What you will do
Your task is to count the lines of the records that contain "ends". Answer with the number and nothing else.

= Beginning of Section =

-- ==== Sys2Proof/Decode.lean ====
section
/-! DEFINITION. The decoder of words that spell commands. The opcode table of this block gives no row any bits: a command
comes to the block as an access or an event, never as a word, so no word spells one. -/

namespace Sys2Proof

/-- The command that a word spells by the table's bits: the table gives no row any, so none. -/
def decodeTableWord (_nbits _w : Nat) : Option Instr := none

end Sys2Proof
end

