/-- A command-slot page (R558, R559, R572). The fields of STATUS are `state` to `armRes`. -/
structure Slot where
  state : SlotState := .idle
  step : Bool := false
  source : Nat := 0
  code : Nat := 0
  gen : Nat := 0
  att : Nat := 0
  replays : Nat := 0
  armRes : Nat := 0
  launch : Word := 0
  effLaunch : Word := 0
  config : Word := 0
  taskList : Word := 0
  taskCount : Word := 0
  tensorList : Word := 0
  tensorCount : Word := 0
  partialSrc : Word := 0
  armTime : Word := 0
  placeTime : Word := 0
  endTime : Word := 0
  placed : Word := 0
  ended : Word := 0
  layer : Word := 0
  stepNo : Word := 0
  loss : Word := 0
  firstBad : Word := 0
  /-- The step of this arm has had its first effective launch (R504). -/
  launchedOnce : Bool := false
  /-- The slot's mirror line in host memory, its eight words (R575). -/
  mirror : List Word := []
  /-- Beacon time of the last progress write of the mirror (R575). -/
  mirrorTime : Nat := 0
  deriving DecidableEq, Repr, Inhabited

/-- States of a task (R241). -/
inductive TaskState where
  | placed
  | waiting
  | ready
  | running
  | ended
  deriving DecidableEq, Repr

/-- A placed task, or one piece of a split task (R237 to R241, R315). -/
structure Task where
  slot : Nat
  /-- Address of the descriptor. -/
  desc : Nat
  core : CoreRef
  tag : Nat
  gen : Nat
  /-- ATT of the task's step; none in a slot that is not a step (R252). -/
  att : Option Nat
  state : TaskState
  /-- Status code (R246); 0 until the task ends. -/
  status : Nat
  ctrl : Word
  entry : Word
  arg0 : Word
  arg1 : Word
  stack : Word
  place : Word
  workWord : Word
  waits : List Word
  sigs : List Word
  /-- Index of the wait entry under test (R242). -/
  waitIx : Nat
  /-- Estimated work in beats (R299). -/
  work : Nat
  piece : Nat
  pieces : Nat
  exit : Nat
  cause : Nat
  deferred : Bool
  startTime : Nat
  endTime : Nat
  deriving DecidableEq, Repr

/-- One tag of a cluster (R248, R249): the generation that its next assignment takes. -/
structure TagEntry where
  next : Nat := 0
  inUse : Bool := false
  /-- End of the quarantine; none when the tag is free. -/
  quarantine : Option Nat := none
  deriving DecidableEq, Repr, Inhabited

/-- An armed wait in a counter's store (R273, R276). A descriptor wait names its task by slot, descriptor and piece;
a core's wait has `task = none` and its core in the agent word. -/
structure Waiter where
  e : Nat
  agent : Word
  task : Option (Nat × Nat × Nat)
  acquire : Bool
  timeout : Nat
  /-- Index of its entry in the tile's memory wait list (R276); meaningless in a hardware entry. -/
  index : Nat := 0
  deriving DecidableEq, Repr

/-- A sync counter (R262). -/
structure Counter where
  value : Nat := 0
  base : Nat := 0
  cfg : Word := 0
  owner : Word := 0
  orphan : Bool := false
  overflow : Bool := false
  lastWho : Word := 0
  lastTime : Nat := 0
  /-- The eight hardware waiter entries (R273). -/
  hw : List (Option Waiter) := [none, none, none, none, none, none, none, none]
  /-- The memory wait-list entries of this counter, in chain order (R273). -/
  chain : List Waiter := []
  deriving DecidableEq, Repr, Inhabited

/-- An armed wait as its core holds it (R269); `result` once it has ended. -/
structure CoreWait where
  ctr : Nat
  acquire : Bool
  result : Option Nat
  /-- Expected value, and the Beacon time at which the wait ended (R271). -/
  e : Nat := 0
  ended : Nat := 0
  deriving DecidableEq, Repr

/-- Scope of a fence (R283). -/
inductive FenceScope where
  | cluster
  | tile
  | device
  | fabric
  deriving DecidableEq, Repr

= End of Section =
= Beginning of Section =

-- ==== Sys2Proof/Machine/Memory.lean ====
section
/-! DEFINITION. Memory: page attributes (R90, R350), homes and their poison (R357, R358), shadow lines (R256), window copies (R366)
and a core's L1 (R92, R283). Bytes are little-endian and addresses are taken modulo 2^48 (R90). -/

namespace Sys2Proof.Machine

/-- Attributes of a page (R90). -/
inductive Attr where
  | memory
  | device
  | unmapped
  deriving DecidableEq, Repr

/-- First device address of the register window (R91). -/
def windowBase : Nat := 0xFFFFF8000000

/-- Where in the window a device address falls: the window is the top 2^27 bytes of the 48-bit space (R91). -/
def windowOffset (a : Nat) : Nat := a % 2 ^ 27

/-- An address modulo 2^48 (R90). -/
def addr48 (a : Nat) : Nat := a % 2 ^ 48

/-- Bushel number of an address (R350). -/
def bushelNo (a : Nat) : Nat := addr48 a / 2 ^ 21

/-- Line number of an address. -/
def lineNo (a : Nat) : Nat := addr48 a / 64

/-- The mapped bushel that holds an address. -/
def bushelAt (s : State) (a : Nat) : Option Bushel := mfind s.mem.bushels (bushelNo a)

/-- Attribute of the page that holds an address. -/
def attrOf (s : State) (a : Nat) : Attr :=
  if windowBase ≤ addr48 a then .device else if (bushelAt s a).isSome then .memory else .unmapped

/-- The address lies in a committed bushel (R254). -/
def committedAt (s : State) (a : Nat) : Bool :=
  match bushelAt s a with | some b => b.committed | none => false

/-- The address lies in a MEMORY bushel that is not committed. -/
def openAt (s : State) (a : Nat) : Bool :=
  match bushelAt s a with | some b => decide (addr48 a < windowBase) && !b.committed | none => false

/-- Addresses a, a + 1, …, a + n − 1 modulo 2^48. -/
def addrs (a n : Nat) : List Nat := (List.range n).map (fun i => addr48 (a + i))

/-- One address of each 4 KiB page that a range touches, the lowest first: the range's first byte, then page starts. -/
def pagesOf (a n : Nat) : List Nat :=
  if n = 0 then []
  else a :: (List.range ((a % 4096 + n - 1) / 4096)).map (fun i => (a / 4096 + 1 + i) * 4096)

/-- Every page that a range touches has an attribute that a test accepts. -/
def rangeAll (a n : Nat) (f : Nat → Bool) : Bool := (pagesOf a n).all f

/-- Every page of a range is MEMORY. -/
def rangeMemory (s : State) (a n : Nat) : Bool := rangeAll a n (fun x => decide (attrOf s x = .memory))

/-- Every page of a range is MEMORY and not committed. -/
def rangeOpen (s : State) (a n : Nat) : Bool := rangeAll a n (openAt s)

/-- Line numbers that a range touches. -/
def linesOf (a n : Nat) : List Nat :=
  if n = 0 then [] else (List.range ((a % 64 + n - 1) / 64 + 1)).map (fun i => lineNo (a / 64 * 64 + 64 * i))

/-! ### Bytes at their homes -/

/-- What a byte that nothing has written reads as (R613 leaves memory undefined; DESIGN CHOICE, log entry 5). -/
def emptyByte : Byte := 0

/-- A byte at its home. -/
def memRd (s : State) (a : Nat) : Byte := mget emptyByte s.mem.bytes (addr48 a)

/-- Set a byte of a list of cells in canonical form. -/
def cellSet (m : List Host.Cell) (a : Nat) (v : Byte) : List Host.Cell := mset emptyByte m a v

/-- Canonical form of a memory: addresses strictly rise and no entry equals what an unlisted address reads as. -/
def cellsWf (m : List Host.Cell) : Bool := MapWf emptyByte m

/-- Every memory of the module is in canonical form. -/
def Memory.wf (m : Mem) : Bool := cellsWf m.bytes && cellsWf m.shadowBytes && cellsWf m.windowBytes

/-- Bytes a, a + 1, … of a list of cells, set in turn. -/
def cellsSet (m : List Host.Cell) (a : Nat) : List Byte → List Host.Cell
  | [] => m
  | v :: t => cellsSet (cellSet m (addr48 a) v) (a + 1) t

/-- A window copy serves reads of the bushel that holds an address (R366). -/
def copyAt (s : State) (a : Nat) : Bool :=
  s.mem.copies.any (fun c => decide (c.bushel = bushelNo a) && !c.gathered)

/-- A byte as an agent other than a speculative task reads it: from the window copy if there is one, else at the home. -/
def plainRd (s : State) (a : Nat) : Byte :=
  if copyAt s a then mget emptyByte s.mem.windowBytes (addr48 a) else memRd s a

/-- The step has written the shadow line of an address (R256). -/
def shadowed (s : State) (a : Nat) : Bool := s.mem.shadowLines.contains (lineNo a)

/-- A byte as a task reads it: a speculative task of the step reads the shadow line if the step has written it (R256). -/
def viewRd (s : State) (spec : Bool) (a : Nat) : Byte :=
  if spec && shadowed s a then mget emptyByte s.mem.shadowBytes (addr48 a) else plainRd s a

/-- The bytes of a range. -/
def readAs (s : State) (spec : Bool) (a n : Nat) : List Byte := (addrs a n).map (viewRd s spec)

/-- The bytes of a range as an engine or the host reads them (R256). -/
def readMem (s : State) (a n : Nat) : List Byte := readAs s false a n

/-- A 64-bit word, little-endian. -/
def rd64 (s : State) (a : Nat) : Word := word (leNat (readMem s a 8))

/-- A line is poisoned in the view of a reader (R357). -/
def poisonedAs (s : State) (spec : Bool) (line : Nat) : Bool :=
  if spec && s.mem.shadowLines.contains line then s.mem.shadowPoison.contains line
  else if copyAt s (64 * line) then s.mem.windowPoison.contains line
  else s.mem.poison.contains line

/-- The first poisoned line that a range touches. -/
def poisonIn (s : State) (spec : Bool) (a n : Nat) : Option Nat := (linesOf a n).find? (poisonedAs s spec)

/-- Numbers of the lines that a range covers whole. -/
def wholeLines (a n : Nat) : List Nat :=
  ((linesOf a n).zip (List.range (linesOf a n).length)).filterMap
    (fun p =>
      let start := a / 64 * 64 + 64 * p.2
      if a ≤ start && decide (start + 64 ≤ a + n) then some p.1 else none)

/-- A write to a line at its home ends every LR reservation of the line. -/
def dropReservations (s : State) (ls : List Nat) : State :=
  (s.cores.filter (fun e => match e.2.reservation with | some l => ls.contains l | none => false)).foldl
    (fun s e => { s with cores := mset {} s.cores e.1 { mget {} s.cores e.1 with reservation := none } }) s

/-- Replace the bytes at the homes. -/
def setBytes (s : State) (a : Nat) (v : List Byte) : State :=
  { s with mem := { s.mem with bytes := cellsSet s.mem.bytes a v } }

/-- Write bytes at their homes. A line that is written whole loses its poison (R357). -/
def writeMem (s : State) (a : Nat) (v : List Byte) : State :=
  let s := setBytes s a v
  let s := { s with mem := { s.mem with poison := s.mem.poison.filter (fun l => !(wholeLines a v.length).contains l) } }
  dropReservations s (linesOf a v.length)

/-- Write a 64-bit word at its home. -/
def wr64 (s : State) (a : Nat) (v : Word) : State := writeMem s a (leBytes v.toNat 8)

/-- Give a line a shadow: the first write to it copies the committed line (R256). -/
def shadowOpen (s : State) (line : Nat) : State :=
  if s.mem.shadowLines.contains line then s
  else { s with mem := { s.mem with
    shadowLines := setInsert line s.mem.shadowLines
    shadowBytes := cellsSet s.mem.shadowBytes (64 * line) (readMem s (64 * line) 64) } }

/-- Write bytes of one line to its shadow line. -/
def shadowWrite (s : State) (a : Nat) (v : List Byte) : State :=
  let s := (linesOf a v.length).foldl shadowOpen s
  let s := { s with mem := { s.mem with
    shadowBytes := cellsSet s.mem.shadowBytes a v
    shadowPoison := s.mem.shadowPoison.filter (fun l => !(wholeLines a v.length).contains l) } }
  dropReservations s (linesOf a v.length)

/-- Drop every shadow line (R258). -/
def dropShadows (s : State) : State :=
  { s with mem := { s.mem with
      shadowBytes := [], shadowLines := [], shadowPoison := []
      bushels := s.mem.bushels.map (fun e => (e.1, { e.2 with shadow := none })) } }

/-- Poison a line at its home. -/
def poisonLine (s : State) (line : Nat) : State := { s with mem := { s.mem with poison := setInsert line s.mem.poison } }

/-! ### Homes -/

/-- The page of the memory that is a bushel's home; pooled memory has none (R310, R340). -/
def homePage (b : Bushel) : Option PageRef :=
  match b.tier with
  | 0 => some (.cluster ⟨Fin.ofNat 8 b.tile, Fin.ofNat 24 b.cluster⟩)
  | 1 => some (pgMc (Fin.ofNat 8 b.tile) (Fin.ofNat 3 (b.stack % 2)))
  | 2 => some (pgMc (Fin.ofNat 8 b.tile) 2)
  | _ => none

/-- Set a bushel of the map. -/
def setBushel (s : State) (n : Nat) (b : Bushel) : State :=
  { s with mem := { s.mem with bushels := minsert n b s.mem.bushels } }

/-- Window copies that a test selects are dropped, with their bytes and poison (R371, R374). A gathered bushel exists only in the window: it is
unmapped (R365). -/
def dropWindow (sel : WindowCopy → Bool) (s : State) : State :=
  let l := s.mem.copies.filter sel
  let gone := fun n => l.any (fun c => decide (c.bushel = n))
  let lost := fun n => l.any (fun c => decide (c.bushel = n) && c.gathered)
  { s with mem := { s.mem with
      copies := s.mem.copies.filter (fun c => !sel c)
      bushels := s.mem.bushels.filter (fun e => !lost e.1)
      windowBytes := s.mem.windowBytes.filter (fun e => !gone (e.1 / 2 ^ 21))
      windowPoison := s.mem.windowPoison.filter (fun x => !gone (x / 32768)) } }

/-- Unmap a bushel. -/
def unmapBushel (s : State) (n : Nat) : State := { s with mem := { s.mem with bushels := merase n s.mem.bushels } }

= End of Section =

Your solution
2